Exercise goal
Please give back only the lines below from the one containing "(∀ i, i < s.n → s.maskByte i = 0x00 →" to the one containing "(∀ b' : Nat → Nat", each repeated word for word, both ends included.

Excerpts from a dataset
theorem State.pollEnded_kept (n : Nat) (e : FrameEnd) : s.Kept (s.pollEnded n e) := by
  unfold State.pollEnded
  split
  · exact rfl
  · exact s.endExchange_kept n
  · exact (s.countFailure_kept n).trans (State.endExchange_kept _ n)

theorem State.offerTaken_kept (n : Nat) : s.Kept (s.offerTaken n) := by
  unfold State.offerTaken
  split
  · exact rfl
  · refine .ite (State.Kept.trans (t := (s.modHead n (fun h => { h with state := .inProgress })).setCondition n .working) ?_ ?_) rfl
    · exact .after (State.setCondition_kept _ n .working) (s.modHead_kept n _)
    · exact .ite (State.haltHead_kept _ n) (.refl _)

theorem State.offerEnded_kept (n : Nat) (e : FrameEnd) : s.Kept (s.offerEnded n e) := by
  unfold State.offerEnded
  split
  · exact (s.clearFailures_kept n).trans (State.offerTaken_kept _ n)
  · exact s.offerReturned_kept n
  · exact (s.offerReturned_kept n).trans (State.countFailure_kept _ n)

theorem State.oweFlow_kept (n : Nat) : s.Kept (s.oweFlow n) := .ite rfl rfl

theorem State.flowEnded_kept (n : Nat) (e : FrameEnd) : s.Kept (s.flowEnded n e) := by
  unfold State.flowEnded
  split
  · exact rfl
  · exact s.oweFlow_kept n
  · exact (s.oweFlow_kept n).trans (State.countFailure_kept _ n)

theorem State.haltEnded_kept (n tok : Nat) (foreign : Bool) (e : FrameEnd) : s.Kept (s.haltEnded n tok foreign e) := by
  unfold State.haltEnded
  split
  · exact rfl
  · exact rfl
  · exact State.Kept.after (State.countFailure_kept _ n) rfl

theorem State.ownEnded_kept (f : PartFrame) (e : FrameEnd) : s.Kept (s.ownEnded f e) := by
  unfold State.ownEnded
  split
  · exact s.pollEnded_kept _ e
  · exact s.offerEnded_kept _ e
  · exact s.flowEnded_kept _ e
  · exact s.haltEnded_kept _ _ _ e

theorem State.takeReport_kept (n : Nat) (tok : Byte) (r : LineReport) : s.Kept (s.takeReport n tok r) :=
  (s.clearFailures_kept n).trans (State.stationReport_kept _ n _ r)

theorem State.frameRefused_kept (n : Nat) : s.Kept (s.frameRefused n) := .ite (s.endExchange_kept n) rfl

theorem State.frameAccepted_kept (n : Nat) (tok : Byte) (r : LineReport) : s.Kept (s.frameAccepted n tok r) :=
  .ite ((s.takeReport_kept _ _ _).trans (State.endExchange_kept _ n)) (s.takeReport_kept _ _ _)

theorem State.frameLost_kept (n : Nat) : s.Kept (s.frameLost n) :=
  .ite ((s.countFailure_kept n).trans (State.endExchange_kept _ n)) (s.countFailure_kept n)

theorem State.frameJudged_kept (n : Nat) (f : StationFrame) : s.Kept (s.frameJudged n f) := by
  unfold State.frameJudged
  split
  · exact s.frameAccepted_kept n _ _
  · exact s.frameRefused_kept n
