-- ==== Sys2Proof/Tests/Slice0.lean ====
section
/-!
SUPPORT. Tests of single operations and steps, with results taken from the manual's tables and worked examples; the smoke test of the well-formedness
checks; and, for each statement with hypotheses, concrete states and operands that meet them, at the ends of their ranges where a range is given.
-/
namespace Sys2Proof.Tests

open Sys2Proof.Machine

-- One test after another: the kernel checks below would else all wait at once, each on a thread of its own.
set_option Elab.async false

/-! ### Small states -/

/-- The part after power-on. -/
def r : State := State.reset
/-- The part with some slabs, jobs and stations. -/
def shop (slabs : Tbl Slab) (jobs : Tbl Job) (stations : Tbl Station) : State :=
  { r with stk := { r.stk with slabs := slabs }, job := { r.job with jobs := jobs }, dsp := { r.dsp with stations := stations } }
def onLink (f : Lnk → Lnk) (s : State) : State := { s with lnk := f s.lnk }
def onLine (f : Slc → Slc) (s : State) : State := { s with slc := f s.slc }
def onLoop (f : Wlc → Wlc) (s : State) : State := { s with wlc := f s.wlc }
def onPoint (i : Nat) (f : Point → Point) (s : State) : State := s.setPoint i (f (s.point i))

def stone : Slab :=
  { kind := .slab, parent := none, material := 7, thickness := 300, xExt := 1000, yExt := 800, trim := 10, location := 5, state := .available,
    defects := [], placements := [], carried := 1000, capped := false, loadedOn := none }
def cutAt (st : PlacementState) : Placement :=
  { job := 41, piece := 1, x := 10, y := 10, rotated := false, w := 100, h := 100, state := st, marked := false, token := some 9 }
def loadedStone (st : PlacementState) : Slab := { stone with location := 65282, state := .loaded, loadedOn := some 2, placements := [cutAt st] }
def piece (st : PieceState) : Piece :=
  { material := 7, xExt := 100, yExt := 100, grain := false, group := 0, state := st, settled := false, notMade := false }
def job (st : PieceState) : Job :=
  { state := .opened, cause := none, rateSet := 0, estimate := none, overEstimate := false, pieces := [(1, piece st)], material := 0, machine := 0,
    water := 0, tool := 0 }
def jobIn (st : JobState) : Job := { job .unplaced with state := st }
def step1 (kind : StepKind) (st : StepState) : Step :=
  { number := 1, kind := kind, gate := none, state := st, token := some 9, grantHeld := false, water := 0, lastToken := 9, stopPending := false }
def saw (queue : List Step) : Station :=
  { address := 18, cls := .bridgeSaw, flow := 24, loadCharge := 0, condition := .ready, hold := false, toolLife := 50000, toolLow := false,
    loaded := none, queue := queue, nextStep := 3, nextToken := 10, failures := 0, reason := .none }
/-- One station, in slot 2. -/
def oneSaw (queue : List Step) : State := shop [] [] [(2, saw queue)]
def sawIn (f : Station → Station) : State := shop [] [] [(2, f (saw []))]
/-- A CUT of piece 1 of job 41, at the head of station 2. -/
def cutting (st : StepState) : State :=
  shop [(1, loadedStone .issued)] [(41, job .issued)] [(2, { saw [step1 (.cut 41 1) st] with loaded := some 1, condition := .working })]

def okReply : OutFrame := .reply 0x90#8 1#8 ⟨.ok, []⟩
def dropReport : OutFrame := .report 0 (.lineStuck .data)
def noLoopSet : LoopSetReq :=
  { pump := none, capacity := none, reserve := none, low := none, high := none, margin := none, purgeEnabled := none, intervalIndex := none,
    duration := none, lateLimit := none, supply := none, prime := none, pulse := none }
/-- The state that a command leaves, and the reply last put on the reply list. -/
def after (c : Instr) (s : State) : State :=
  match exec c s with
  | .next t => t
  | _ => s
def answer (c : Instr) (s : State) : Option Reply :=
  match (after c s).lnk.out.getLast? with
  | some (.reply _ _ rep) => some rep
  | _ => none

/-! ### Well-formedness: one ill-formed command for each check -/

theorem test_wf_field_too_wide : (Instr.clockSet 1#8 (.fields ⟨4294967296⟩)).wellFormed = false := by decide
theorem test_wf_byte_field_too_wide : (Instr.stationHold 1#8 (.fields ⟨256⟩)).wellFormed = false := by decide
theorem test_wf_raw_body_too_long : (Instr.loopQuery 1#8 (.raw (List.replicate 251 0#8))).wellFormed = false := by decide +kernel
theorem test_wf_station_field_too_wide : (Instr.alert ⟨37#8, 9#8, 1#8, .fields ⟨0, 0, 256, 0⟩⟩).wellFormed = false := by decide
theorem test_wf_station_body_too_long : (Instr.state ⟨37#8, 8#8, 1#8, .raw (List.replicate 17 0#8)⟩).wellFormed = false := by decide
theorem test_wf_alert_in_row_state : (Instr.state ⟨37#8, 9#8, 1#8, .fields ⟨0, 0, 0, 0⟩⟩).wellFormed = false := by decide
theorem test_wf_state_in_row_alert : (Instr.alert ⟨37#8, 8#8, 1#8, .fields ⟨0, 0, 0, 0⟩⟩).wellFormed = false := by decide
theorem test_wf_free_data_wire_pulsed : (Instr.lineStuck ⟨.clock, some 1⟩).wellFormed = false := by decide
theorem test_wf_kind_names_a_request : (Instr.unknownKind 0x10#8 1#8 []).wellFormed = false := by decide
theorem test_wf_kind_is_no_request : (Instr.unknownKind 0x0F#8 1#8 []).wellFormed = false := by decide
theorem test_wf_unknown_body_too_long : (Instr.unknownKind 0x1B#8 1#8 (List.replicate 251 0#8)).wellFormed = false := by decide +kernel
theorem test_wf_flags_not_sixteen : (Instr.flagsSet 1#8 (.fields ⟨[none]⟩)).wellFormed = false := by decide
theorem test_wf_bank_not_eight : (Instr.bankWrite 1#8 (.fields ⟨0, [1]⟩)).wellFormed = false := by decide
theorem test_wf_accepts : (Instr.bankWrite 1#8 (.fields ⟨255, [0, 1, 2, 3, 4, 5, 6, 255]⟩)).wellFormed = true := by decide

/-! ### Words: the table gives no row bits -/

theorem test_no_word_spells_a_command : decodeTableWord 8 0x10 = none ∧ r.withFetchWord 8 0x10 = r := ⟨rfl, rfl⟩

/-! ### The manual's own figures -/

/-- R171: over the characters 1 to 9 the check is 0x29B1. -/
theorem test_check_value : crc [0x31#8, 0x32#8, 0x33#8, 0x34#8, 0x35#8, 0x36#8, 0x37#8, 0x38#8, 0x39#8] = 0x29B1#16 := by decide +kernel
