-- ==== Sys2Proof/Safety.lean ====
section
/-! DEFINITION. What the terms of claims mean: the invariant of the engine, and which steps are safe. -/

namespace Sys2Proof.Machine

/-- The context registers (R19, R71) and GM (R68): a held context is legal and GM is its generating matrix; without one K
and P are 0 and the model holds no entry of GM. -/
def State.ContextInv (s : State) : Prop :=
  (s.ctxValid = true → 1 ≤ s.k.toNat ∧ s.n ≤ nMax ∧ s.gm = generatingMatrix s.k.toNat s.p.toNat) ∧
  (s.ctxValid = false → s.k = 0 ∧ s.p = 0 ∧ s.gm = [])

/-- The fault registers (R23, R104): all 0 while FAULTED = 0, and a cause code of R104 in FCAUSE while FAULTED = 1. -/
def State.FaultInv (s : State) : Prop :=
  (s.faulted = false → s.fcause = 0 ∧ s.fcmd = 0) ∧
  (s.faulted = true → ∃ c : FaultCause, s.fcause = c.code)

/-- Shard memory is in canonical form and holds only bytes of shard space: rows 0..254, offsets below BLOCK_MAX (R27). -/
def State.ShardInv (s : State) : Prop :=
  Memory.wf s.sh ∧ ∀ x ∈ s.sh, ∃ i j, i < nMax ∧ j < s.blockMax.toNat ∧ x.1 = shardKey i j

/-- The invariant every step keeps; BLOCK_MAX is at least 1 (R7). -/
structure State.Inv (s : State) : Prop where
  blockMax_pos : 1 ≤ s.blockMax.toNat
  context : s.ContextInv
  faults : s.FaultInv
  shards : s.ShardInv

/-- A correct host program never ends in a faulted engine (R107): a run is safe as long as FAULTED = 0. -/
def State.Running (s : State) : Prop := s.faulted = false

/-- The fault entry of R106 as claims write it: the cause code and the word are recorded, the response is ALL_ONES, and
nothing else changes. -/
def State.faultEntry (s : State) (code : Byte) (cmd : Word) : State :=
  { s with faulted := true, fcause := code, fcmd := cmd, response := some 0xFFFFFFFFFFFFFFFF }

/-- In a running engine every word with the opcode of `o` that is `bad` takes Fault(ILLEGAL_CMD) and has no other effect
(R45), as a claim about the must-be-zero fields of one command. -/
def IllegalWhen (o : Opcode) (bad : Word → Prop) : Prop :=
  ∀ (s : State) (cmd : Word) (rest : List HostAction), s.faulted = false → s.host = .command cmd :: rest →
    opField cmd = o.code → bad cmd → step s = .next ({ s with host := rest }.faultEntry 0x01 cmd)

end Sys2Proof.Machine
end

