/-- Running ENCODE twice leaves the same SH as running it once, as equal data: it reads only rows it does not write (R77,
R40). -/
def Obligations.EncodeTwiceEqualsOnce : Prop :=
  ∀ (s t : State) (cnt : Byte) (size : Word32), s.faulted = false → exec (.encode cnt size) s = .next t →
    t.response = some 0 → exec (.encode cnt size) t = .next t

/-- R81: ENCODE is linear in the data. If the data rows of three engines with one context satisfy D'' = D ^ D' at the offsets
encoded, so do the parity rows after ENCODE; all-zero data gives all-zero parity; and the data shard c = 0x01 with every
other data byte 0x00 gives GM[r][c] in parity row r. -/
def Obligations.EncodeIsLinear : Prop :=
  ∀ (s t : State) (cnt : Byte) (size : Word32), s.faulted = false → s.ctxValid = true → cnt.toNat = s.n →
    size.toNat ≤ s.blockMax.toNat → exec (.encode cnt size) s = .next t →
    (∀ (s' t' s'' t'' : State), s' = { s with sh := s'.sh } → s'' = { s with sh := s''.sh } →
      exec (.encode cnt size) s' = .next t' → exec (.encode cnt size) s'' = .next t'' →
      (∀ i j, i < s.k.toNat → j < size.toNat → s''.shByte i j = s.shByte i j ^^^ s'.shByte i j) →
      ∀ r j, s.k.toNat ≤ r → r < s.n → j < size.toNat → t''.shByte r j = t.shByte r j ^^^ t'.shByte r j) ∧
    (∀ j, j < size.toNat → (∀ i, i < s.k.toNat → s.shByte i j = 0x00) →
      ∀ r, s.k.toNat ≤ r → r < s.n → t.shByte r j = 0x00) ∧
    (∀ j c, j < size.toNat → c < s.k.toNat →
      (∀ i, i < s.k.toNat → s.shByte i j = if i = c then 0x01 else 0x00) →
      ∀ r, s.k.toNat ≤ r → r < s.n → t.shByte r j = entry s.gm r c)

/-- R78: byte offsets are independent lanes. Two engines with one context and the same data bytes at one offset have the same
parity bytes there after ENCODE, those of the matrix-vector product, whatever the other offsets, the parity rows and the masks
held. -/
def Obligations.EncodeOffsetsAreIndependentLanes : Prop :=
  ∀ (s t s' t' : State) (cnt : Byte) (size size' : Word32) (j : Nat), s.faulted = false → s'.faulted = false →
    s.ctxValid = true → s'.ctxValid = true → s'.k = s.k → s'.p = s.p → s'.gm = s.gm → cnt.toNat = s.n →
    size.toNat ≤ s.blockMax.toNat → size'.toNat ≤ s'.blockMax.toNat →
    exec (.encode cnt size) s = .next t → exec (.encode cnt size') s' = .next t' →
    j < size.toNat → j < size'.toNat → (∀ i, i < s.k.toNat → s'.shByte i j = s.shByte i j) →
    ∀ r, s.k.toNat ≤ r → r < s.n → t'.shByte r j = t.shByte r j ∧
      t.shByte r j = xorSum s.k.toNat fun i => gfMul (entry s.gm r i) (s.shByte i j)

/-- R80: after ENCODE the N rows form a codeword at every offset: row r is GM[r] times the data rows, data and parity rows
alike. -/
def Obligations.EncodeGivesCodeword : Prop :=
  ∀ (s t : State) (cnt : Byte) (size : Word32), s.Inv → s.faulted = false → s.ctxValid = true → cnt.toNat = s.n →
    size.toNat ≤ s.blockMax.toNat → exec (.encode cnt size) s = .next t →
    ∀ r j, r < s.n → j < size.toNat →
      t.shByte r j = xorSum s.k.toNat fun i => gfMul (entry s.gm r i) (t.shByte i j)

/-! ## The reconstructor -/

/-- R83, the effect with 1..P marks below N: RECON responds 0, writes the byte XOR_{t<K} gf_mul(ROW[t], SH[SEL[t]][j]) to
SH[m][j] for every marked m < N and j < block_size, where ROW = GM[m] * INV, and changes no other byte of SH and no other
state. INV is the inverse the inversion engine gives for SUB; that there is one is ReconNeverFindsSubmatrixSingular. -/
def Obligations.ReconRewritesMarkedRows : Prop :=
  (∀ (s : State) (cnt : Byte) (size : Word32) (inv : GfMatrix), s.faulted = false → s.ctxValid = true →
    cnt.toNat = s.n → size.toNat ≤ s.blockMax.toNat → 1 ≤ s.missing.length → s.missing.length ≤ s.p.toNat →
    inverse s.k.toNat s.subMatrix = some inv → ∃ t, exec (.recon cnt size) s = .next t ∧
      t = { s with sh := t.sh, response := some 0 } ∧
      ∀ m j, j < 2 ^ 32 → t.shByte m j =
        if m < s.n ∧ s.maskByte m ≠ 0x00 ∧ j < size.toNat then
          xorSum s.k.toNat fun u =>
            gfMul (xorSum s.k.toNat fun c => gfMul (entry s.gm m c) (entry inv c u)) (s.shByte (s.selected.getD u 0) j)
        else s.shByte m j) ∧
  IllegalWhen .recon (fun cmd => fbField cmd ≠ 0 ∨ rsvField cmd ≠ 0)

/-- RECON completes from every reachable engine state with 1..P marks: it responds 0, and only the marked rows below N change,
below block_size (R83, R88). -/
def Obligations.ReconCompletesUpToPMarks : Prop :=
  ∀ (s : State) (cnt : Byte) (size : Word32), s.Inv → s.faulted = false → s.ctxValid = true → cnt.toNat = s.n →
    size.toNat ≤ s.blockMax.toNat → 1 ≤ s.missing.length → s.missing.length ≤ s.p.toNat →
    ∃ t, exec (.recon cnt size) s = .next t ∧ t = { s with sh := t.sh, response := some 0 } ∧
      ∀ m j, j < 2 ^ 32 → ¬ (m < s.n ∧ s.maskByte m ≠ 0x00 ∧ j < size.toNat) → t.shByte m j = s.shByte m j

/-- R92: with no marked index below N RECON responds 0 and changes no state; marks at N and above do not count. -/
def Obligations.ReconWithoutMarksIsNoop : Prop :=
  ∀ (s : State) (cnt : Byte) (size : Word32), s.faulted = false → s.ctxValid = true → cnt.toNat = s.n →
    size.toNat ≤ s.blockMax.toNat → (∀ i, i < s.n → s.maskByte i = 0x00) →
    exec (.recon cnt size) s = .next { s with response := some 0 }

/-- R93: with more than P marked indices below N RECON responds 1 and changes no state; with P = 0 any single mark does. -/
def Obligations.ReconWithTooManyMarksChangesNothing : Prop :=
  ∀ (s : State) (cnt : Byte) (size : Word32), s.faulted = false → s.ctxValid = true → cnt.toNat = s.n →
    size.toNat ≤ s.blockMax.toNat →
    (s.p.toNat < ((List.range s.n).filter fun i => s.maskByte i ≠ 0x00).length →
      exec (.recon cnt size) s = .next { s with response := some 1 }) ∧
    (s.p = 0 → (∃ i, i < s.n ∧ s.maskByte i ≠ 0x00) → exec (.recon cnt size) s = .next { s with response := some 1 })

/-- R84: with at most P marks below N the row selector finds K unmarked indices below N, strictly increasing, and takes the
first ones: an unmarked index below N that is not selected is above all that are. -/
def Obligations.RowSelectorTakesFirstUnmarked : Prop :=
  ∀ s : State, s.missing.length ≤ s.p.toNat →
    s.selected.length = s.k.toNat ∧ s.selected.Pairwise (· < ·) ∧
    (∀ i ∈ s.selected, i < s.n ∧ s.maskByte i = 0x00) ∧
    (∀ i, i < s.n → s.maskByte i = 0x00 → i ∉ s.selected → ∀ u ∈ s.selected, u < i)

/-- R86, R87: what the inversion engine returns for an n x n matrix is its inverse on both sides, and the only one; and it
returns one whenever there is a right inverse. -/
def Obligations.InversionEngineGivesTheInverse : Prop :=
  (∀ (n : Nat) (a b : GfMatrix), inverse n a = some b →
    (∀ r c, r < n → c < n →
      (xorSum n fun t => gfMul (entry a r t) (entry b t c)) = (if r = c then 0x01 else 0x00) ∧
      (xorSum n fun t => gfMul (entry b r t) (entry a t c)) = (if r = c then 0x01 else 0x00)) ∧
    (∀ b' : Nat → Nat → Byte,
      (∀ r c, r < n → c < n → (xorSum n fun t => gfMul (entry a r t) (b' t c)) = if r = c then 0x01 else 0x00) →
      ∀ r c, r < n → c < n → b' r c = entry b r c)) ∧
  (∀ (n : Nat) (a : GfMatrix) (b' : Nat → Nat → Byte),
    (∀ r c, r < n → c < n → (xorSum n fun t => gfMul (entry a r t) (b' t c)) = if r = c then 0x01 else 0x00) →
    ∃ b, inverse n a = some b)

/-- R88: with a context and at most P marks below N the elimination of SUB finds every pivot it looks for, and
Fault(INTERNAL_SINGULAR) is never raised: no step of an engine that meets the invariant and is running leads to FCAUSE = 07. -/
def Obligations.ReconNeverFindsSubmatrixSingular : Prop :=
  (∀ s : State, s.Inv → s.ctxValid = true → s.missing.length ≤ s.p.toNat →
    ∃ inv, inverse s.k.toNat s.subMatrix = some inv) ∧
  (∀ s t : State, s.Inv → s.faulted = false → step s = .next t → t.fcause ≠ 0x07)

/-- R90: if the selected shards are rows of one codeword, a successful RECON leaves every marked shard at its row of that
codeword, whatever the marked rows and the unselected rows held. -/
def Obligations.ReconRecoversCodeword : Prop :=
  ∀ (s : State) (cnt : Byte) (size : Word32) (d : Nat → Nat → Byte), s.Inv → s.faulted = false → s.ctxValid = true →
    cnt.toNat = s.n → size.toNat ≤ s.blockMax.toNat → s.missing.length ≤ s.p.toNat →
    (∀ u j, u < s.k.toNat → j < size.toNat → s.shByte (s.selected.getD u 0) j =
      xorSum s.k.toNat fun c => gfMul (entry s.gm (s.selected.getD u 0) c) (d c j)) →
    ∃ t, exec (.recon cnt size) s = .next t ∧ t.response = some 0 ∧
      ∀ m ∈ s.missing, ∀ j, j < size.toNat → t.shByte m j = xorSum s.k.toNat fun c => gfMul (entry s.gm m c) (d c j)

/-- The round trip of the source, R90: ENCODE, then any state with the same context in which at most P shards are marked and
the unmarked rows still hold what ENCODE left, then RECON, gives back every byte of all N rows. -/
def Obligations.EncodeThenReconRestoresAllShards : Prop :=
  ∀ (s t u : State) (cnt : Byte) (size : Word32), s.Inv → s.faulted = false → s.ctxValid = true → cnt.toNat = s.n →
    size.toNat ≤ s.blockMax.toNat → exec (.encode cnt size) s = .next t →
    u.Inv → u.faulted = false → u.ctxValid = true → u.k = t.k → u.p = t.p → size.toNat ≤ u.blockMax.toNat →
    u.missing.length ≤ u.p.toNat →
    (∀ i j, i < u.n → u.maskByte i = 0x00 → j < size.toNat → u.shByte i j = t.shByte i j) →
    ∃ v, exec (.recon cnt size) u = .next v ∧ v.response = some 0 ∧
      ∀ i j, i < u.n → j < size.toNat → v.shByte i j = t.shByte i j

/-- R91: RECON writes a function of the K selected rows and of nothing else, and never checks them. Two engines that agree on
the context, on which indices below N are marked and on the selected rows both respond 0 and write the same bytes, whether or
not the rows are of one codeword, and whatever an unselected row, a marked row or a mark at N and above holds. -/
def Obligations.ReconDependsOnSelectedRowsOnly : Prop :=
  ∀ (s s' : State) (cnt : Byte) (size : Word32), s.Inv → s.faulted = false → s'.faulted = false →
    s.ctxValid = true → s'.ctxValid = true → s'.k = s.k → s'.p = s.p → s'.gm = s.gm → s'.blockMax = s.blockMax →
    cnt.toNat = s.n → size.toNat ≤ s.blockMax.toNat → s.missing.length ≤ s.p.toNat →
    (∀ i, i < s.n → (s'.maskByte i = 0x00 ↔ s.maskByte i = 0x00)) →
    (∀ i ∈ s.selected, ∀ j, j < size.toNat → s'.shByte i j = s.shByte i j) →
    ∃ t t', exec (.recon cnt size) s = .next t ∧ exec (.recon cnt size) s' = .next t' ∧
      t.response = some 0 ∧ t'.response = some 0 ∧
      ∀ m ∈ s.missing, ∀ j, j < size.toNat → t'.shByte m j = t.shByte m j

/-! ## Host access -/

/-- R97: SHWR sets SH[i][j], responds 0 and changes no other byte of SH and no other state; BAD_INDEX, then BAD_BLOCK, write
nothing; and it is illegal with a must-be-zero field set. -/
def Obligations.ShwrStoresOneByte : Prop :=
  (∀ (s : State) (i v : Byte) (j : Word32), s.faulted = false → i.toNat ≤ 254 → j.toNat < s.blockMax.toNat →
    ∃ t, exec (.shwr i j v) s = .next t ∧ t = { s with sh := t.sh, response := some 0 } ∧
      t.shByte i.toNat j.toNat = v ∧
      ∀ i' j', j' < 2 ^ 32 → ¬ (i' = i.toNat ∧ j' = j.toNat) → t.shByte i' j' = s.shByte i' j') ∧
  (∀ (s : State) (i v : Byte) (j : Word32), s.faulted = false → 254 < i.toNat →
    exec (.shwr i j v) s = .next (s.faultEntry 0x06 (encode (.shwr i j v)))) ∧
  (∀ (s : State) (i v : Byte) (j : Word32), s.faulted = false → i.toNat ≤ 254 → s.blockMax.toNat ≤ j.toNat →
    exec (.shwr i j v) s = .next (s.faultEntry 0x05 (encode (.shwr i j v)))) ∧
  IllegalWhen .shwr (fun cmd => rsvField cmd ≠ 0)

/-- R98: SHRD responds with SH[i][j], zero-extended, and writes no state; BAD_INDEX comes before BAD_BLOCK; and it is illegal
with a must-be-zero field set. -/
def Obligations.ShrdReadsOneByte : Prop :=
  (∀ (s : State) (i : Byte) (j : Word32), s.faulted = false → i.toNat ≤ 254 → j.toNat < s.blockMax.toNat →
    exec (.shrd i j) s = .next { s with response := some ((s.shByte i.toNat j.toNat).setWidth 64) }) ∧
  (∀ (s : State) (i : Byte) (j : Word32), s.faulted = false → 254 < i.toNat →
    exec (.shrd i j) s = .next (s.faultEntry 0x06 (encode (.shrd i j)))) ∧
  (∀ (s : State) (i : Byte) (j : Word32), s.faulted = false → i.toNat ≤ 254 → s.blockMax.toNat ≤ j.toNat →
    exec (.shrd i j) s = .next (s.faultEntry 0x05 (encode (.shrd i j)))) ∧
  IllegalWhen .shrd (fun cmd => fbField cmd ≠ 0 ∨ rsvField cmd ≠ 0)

Answer for this exercise
    (∀ i, i < s.n → s.maskByte i = 0x00 → i ∉ s.selected → ∀ u ∈ s.selected, u < i)

/-- R86, R87: what the inversion engine returns for an n x n matrix is its inverse on both sides, and the only one; and it
returns one whenever there is a right inverse. -/
def Obligations.InversionEngineGivesTheInverse : Prop :=
  (∀ (n : Nat) (a b : GfMatrix), inverse n a = some b →
    (∀ r c, r < n → c < n →
      (xorSum n fun t => gfMul (entry a r t) (entry b t c)) = (if r = c then 0x01 else 0x00) ∧
      (xorSum n fun t => gfMul (entry b r t) (entry a t c)) = (if r = c then 0x01 else 0x00)) ∧
    (∀ b' : Nat → Nat → Byte,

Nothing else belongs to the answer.